Exercise aim =>
Isolate every line in the records below with "setB" in it.

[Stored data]
★ ★ ★ ★ ★

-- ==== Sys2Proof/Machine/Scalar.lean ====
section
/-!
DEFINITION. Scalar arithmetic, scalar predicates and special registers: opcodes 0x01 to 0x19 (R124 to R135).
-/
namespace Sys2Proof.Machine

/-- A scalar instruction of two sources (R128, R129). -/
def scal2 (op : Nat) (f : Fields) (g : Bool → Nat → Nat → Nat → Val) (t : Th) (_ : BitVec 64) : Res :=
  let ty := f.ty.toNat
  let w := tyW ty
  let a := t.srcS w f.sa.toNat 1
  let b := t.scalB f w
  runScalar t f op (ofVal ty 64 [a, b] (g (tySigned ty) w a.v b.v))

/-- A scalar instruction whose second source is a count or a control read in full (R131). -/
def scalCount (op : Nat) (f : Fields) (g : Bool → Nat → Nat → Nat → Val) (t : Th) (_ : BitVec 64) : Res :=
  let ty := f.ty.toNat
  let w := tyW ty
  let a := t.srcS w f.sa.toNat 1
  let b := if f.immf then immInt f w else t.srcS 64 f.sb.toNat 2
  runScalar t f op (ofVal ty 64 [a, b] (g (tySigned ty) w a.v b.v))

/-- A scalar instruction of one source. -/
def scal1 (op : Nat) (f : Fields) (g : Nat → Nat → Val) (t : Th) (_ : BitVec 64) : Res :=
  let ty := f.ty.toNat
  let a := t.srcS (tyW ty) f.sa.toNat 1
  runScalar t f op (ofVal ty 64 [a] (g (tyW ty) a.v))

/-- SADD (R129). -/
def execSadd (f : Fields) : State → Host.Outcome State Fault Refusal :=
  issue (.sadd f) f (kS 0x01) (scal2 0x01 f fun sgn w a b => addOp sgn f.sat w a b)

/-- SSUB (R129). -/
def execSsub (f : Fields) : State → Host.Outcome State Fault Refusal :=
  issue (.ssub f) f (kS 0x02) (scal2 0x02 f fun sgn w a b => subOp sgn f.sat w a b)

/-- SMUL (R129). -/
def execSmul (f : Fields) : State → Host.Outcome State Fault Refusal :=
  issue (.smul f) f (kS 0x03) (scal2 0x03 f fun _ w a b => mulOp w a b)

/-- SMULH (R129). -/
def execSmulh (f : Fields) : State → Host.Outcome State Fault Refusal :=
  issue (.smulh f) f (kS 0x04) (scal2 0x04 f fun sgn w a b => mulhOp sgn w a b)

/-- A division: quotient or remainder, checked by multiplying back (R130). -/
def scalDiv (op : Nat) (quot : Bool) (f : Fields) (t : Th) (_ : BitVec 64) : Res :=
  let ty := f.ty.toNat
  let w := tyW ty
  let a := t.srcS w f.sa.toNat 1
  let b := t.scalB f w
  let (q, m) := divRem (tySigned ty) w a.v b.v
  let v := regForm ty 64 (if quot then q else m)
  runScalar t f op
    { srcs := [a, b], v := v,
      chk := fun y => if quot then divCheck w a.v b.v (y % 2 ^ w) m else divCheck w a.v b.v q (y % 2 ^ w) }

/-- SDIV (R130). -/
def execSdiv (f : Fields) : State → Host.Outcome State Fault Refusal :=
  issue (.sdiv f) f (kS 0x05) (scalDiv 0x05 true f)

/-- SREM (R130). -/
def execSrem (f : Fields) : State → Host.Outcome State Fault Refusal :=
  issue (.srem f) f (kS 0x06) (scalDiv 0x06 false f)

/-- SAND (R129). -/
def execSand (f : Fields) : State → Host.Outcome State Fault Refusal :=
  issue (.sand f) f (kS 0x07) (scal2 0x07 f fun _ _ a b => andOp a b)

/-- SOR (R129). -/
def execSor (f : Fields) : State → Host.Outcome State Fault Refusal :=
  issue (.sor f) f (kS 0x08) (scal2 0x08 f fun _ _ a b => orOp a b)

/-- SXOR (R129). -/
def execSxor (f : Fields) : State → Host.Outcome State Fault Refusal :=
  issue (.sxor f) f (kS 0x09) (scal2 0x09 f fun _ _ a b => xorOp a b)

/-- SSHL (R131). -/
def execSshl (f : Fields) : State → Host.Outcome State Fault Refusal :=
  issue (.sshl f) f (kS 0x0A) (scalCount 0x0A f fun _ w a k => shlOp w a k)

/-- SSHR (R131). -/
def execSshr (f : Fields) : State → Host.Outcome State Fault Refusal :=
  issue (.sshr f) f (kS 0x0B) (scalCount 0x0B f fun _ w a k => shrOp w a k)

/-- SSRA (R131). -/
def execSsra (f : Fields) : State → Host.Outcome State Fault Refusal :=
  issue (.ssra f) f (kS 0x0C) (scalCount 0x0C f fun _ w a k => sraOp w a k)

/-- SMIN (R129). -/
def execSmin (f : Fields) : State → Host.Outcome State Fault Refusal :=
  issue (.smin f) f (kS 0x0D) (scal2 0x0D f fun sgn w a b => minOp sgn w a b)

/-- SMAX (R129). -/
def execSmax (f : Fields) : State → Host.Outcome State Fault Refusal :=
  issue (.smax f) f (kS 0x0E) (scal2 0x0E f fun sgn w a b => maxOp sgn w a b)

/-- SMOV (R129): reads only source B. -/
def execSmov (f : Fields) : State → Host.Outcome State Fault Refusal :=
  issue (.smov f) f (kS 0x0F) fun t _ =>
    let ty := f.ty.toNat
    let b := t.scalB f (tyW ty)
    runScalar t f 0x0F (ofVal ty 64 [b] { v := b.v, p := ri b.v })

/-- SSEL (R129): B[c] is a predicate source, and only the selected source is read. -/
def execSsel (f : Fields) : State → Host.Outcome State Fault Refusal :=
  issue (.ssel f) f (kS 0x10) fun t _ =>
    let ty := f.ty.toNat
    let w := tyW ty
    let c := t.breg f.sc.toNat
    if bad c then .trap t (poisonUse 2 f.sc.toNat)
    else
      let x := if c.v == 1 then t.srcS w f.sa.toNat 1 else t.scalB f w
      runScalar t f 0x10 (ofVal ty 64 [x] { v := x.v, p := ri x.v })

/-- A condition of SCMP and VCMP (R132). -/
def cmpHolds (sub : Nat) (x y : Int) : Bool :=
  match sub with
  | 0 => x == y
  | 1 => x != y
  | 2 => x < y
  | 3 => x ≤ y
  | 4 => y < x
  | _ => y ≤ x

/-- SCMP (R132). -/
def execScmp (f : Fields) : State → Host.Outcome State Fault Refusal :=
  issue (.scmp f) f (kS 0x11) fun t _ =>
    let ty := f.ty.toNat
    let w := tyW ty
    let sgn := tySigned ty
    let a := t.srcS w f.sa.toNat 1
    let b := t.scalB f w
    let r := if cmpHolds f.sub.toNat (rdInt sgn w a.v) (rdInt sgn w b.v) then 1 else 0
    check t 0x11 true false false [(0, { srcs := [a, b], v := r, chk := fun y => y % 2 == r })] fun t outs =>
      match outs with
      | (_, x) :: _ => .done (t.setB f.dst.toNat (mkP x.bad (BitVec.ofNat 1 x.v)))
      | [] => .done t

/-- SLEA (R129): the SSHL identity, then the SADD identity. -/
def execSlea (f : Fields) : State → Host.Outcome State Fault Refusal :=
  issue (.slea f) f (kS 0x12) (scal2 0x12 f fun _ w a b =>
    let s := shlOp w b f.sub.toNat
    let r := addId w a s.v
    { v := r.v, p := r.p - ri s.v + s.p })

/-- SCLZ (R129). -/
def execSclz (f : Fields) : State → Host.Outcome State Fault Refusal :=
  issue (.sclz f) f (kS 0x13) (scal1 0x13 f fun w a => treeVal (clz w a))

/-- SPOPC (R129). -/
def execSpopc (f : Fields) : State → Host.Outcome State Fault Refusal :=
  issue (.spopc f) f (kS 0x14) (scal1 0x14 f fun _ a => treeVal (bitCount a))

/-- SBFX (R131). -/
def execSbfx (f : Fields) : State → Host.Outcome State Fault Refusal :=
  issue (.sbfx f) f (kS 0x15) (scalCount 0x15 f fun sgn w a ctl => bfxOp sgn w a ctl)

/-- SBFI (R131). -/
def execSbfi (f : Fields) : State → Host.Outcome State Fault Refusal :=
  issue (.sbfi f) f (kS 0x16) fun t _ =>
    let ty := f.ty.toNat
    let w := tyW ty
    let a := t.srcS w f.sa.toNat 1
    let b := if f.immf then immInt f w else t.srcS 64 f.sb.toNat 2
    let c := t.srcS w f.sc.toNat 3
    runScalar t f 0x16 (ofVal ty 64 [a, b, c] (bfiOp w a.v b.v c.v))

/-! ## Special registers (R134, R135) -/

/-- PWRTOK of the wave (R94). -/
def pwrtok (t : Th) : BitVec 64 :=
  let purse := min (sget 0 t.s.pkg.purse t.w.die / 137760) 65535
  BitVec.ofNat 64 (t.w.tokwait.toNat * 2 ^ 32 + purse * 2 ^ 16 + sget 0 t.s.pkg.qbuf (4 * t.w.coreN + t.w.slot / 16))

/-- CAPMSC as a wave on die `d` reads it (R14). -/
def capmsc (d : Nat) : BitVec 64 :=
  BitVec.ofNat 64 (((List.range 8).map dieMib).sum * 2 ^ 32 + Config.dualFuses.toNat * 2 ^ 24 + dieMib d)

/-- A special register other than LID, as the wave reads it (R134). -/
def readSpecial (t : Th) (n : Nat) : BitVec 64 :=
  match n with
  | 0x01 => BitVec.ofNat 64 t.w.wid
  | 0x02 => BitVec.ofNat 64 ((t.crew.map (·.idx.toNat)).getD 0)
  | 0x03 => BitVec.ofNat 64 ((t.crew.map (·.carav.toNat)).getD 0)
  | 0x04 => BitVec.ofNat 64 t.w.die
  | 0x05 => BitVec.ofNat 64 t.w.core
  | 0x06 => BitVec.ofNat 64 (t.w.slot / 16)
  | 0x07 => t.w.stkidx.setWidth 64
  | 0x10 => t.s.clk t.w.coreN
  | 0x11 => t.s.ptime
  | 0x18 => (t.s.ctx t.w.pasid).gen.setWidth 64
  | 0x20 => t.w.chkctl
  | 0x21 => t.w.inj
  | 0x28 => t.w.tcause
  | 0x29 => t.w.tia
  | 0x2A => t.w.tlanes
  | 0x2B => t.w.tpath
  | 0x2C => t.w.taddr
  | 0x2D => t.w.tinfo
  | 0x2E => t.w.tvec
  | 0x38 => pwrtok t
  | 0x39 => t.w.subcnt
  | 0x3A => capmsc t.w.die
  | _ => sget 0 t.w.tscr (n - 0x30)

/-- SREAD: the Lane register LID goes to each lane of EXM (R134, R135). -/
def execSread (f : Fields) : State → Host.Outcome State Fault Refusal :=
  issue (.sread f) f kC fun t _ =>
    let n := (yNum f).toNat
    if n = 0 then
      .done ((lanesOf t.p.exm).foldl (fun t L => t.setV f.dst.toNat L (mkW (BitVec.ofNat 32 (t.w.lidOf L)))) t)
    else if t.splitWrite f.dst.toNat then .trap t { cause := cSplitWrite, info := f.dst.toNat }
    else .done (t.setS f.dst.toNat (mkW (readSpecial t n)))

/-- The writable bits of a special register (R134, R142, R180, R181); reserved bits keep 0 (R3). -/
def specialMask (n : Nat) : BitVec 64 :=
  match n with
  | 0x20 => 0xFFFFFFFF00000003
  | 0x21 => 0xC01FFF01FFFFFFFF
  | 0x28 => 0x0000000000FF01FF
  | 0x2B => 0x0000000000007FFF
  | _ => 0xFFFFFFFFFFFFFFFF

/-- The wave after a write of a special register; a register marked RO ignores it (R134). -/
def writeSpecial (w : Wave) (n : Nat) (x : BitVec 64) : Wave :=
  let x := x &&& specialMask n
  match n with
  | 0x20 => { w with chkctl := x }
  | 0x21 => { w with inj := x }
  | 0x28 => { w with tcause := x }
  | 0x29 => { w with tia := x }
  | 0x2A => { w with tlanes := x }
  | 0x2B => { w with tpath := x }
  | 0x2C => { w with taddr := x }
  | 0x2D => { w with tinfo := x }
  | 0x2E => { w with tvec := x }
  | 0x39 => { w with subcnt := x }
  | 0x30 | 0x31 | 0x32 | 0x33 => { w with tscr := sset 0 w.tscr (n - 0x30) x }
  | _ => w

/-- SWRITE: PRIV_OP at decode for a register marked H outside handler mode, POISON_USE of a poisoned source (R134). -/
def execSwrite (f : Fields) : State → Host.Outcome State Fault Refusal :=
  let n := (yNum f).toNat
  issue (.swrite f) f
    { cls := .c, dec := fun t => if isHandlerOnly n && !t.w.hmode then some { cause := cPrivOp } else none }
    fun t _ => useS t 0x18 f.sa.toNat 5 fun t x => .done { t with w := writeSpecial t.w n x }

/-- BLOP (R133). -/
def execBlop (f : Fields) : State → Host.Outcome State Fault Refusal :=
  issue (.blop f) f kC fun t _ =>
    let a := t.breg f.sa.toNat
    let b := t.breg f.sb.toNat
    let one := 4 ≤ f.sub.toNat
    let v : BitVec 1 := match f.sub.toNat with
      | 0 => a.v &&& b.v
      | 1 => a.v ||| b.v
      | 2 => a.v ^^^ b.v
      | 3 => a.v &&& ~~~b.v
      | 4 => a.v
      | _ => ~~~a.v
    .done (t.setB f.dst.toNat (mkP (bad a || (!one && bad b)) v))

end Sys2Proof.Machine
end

★ ★ ★ ★ ★

Output for this task =>
      | (_, x) :: _ => .done (t.setB f.dst.toNat (mkP x.bad (BitVec.ofNat 1 x.v)))
    .done (t.setB f.dst.toNat (mkP (bad a || (!one && bad b)) v))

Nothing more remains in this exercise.